▸ THE PROBLEM
Your answer should consist of the lines in the data below that contain "semantic".

▸ DATASET
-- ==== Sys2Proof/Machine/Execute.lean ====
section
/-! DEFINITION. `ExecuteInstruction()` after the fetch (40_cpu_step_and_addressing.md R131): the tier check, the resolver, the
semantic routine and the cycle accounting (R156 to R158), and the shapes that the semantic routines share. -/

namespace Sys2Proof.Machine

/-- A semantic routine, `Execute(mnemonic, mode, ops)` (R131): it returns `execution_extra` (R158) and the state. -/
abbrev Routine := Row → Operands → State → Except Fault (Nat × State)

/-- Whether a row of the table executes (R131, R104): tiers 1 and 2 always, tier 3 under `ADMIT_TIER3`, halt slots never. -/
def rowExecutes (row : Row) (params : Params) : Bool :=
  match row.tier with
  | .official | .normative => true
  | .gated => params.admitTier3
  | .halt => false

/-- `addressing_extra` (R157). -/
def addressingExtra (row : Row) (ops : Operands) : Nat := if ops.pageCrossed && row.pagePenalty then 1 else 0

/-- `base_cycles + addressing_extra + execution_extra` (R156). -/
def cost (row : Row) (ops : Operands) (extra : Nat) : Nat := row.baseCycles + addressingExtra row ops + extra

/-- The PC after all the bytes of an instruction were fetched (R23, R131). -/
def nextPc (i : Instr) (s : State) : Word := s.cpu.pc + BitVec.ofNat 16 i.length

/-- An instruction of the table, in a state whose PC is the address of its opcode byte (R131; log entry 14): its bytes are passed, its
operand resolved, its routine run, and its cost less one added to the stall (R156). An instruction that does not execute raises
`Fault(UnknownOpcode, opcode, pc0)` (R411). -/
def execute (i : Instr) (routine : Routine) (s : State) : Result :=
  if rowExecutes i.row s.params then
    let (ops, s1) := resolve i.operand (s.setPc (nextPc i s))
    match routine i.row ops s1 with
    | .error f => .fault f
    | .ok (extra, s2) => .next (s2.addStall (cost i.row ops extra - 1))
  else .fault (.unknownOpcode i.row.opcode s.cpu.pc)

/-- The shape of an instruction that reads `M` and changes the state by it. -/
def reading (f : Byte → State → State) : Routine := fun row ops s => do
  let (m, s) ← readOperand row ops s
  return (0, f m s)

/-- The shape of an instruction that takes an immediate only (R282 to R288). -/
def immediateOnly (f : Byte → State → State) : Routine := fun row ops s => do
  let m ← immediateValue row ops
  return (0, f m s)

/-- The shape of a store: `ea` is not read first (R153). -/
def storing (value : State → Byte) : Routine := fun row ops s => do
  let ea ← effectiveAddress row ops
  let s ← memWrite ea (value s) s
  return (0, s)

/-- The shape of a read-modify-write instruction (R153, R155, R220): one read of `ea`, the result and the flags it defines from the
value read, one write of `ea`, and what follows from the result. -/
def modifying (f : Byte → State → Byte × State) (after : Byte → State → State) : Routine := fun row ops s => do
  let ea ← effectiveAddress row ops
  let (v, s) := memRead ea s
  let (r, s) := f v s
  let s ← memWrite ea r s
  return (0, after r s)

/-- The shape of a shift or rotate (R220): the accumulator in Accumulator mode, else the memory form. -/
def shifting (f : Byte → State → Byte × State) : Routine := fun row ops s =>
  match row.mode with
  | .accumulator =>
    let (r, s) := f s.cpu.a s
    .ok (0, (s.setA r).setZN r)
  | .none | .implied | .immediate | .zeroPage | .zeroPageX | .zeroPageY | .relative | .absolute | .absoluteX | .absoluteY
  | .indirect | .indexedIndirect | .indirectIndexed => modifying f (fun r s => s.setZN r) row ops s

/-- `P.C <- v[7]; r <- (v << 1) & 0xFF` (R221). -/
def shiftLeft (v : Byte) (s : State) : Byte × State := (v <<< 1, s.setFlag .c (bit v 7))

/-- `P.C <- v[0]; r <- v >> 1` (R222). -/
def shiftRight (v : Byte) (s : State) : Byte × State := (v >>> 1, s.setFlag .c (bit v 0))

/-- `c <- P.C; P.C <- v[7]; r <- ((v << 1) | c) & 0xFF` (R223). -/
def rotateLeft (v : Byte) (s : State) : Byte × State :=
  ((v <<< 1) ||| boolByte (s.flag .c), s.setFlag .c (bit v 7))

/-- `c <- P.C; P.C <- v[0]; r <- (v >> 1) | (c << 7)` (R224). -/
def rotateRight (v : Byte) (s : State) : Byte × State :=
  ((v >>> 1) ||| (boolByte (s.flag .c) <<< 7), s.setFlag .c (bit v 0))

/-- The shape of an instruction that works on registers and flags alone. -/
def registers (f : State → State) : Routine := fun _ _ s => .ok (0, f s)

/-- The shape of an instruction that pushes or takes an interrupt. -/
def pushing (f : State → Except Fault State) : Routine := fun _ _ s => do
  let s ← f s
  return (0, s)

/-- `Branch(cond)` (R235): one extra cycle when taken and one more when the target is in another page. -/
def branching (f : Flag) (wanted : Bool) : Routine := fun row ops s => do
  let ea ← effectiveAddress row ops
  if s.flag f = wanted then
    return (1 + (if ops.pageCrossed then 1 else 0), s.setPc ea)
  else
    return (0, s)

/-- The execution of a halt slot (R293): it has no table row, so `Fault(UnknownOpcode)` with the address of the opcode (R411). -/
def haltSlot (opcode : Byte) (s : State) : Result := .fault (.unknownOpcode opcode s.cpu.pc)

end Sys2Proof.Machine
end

* * *

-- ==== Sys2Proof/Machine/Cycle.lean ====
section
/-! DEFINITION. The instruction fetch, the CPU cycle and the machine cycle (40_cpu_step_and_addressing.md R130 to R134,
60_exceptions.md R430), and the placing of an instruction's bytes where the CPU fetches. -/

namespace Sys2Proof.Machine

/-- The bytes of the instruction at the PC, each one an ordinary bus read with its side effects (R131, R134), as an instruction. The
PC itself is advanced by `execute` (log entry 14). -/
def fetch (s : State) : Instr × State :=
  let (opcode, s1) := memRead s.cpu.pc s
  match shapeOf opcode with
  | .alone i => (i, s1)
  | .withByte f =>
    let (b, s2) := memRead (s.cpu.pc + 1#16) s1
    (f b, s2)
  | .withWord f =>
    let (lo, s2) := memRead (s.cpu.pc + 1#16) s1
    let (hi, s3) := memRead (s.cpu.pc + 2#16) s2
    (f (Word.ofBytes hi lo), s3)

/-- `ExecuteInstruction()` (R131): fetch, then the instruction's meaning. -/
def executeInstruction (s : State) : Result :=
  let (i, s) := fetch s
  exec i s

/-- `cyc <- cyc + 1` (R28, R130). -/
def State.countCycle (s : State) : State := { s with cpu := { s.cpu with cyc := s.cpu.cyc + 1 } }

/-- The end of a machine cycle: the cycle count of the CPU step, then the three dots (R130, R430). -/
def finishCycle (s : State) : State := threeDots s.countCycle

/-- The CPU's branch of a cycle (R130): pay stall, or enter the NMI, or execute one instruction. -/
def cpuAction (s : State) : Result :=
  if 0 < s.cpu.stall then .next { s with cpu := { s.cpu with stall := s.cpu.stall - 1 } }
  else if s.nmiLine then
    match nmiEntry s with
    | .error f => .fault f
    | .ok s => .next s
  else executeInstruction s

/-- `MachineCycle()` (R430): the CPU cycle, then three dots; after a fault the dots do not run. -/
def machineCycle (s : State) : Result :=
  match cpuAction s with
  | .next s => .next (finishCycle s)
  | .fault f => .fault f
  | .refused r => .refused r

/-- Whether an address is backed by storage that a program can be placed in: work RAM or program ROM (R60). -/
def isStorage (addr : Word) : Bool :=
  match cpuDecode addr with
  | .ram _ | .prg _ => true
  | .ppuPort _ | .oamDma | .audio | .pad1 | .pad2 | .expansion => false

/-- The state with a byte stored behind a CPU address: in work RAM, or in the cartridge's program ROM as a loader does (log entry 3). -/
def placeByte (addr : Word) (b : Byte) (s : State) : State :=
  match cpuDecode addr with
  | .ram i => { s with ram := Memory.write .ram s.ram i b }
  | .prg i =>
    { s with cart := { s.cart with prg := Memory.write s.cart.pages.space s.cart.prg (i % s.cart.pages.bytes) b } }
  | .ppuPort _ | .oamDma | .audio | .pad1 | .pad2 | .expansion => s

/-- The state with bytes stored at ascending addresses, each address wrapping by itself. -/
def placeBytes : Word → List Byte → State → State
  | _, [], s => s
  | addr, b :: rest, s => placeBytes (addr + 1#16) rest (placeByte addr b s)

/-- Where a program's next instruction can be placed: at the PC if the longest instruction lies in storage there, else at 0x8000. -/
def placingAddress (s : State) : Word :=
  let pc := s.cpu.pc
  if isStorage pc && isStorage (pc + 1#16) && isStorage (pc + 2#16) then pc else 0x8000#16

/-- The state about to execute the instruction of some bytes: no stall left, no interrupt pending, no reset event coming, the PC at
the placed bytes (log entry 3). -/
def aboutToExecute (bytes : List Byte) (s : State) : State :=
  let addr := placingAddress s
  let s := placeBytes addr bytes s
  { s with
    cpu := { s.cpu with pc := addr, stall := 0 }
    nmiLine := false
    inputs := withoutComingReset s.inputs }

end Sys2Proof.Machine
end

▸ ANSWER SPACE
semantic routine and the cycle accounting (R156 to R158), and the shapes that the semantic routines share. -/
/-- A semantic routine, `Execute(mnemonic, mode, ops)` (R131): it returns `execution_extra` (R158) and the state. -/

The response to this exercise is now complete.